1. Методы анализа чувства

Для анализа чувств в распоряжении исследователя имеется два метода: мы называем их методом впечатлений и методом выражений.

1 Текст составлен из фрагментов следующих источников: Вундт В. Душа человека и животных. Т. 2. СПб., 1866. С. 32-35, 40-44 / Пер. с нем. Е. К. Кемница; Вундт В-Основы физиологической психологии. Т. 2. Гл. XI. С. 327-328, 351-358, 419-421 (с сокращ.).

80

Уже сама эта двойственность их характерна для центрального положения занимаемого чувствами в душевной жизни.
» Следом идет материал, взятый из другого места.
/-- RESTART runs a restart of cause COMMAND with no result report, and the store port, freed by its own fetch, is handed on from
the reset state: to a media transaction that waits, else to nobody (R15, R160, R161). A restart of any cause leaves
the volatile items cleared, joins or replaces the causes held, ends a lift and marks it, and, but for cause COLD, keeps the
retained items, the OFFERED entries and the seen and written flags apart; the store is not changed (R15, R33, R51, R61, R81,
R98, R127, R141, R149, R152, R161). For cause COLD every retained item takes its cold default, the tariff that of R130, and the
cause flags are COLD alone; an unbound lane and the cleared latches hold the values of the last clause (R15, R33, section 2.2). -/
def Obligations.ARestartClearsVolatileState : Prop :=
  (∀ (tag : Word) (s : State), s.takes (.restart tag) →
     exec (.restart tag) s = .next (s.restart .command).handOver ∧
     (s.restart .command).handOver.reports = [] ∧ (s.restart .command).handOver.fetch = none ∧
     (s.mediaWaits = true → (s.restart .command).handOver.port = .media) ∧
     (s.mediaWaits = false → (s.restart .command).handOver.port = .free)) ∧
  (∀ (s : State) (cause : Cause),
     let t := s.restart cause
     t.anchor = AnchorLatches.cleared ∧ t.commandRing = .closed ∧ t.reportRing = .closed ∧ t.requests = Requests.none ∧
     t.waitCount = 0 ∧ t.rotation = [.command, .report, .log] ∧ t.lanes = Four.all Lane.unbound ∧
     t.slots = Four.all none ∧ t.refused = [] ∧ t.fetch = none ∧ t.reports = [] ∧ t.reportWrite = none ∧
     t.overflow = false ∧ t.attention = false ∧ t.tickCount = 0 ∧ t.lock.lift = 0 ∧ t.charges.current = none ∧
     t.charges.staged = none ∧ t.charges.write = none ∧ t.store = s.store ∧ t.supply = s.supply ∧
     (∀ m, s.media = some m → t.media = some { m with bound := false, judged := none }) ∧
     (cause = .line → t.causes = { s.causes with line := true }) ∧
     (cause = .command → t.causes = { s.causes with command := true }) ∧
     (cause = .line ∨ cause = .command → t.liftMark = (s.liftMark || decide (0 < s.lock.lift))) ∧
     (cause = .cold →
       t = { State.reset with
         store := s.store, media := t.media, nextPhase := s.nextPhase, presented := s.presented, port := t.port, supply := s.supply
         checkWord := s.checkWord, resetLine := s.resetLine, freeDraws := s.freeDraws
         pending := s.pending } ∧
       t.siteKey = 0 ∧
       t.tariff = { taxRate := 0, siteClamp := 3, houseCeiling := 2, discreetClass := 8, liftMinutes := 30 } ∧
       t.stay = { state := .vacant, number := 0, seconds := 0, ceiling := 0, credit := 0, discount := 0 } ∧
       t.lock = { pin := none, tries := 0, lockout := 0, lift := 0 } ∧ t.titles = [] ∧
       t.charges =
         { lastIssued := 0, acknowledged := 0, netTotal := 0, taxTotal := 0, count := 0, list := []
           current := none, staged := none, write := none } ∧
       t.causes = { cold := true, dip := false, line := false, command := false } ∧ t.liftMark = false) ∧
     (cause = .dip → t.causes = ⟨false, true, false, false⟩ ∧ t.liftMark = decide (0 < s.lock.lift)) ∧
     (s.port = .free → t.port = .free) ∧ (s.port = .media → t.port = .media) ∧
     (∀ a addr data o, s.port = .house a addr data o → t.port = .house a addr data true) ∧
     (cause ≠ .cold →
       t.siteKey = s.siteKey ∧ t.tariff = s.tariff ∧ t.stay = s.stay ∧ t.lock = { s.lock with lift := 0 } ∧
       t.charges.list = s.charges.list.map (fun i => { i with written := false }) ∧
       t.charges.lastIssued = s.charges.lastIssued ∧ t.charges.acknowledged = s.charges.acknowledged ∧
       t.charges.netTotal = s.charges.netTotal ∧ t.charges.taxTotal = s.charges.taxTotal ∧ t.charges.count = s.charges.count ∧
       t.titles = (s.titles.filter (fun e => decide (e.state ≠ .offered))).map
         (fun e => { e with seenMain := false, seenMosaic := false }))) ∧
  Lane.unbound =
    { binding := none, alignment := .hunt, good := 0, bad := 0, reference := none, slice := [], assembly := none } ∧
  AnchorLatches.cleared =
    { commandBase := 0, commandSlots := 0, commandTail := 0, reportBase := 0, reportSlots := 0, reportTail := 0 } ∧
  Requests.none = { command := false, report := false, log := false }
С одной стороны, к чувствам применяется тот же метод впечатлений, что и к ощущениям и к представлениям, с тою лишь разницей, что экспериментальный анализ послед­них вообще знает только один прием: произвольную вариацию содержаний сознания с помощью внешних раздражений. При анализе же чувств этот метод дополняется другим, идущим обратно — от внутреннего к внешнему. К определенным субъективно воспринятым чувствам подыскиваются со­провождающие физические явления, которые могли бы иметь значение более или менее постоянных правильных симптомов этих чувств. Оба этих метода — методы «психофизические», поскольку имеют в виду анализ пси­хических явлений, но для достижения этой цели нуждаются в физических вспомогательных средствах: метод впечатлений — во внешних раздражени­ях, метод выражений — в известных телесных симптомах. Первый из этих методов, естественно, первичный. Только он может приводить к опреде­ленным результатам сам по себе, без всякой помощи. Метод выражений всегда предполагает уже знание соответственных субъективных явлений, анализ которых относится к области первого метода1.

2. Основные формы чувств

Подвергнем наши внешние чувства раздражениям различного качества и силы, следуя общему принципу «метода впечатлений». Если мы ограничимся при этом сначала теми областями внешних чувств, в которых, как видно уже из многочисленных случайных наблюдений, впечатления сопровождаются особенно сильными эмоциональными реакциями, т. е., если будем иметь в виду только области кожных и общих, обонятельных и вкусовых ощущений, то нам бросятся в глаза прежде всего две формы чув­ства: удовольствие и неудовольствие. Между ними, в виде индифферентной середины, находится, по-видимому, состояние, свободное от чувства, вос­принимаемое нами при безразличных впечатлениях. Действительно, возь­мем ряд таких впечатлений, как приятная теплота при умеренном повышении температуры в охлажденном органе осязательных ощущений; воз­буждение мускулов при не требующей напряжения работе; легкое ощущение щекотки при известных слабых кожных ощущениях; наконец, целый ряд обонятельных раздражений, поскольку они действуют не слишком Долго и не слишком интенсивно, например эфирные, ароматические, бальзамические запахи; из ощущений вкуса — сладкое.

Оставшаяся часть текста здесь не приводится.